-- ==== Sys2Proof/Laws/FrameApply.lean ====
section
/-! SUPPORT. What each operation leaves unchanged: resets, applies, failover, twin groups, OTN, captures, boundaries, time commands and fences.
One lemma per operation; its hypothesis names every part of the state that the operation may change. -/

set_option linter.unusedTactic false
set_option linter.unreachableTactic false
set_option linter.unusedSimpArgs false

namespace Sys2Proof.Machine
* * *
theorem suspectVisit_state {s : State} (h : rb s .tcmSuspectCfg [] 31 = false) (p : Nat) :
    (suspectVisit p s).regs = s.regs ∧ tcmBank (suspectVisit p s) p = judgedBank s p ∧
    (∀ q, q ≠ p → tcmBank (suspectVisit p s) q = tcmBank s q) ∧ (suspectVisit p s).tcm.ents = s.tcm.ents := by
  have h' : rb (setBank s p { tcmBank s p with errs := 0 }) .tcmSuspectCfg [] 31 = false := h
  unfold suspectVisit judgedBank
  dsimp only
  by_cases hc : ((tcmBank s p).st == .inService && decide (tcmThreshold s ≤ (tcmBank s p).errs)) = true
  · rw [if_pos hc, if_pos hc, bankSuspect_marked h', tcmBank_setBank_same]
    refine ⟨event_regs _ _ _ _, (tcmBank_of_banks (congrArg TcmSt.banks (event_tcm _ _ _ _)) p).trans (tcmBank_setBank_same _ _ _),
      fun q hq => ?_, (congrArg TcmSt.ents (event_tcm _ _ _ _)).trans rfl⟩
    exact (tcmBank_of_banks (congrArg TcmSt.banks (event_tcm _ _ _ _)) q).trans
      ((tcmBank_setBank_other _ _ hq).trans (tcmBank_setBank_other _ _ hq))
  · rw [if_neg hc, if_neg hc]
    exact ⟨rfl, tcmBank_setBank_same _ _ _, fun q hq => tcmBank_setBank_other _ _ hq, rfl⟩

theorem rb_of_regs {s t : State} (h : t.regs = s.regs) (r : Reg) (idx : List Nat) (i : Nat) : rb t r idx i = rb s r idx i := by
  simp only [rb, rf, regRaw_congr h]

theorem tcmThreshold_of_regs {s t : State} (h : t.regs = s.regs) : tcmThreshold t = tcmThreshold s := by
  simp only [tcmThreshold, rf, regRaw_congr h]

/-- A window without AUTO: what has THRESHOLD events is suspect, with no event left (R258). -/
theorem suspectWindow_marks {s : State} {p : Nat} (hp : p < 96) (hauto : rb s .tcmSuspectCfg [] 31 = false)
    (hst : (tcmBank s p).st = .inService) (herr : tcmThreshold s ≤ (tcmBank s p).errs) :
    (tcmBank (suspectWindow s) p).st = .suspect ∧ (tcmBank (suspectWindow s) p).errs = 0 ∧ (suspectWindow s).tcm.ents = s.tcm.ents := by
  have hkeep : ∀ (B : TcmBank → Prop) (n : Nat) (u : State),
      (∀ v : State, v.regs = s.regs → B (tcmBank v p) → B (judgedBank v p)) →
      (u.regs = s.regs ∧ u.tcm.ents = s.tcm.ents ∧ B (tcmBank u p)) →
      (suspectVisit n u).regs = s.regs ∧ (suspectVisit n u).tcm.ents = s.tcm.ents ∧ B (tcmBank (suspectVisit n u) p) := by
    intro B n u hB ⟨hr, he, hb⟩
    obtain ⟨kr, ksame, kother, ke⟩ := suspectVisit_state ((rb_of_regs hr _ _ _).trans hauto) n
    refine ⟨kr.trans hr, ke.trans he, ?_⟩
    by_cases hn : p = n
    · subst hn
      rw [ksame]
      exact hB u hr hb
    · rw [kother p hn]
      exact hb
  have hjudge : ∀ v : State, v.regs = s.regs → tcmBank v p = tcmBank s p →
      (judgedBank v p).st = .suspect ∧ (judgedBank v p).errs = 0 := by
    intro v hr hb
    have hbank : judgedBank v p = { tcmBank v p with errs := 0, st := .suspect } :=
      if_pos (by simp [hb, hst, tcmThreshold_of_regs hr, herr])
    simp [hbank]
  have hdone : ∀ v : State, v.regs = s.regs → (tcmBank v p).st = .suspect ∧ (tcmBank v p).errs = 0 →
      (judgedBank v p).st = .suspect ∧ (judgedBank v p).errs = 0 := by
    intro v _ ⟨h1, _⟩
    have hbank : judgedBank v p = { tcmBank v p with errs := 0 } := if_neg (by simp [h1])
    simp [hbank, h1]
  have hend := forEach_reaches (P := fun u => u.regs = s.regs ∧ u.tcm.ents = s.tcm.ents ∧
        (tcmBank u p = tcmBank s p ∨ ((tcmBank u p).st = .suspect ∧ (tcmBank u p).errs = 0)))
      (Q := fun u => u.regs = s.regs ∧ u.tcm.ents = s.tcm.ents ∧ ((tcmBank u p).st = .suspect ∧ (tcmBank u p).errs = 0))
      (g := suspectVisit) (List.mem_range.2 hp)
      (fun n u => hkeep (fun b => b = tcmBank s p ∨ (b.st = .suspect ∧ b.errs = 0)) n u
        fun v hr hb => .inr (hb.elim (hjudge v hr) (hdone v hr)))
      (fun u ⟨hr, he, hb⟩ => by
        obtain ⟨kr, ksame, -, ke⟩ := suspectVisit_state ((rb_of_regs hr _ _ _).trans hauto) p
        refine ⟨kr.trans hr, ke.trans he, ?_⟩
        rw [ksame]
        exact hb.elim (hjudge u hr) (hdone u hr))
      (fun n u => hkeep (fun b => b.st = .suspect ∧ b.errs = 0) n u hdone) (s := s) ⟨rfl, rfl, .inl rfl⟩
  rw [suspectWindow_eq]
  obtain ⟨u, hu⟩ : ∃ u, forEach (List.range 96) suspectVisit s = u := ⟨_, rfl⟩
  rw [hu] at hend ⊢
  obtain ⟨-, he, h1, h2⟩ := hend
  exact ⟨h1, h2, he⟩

## REQUIREMENT
Where the line holding "-- ==== Sys2Proof/Laws/FrameApply.lean" appears in the listing above, start reproducing exactly, and end with the line holding "namespace Sys2Proof.Machine".

## REPLY
-- ==== Sys2Proof/Laws/FrameApply.lean ====
section
/-! SUPPORT. What each operation leaves unchanged: resets, applies, failover, twin groups, OTN, captures, boundaries, time commands and fences.
One lemma per operation; its hypothesis names every part of the state that the operation may change. -/

set_option linter.unusedTactic false
set_option linter.unreachableTactic false
set_option linter.unusedSimpArgs false

namespace Sys2Proof.Machine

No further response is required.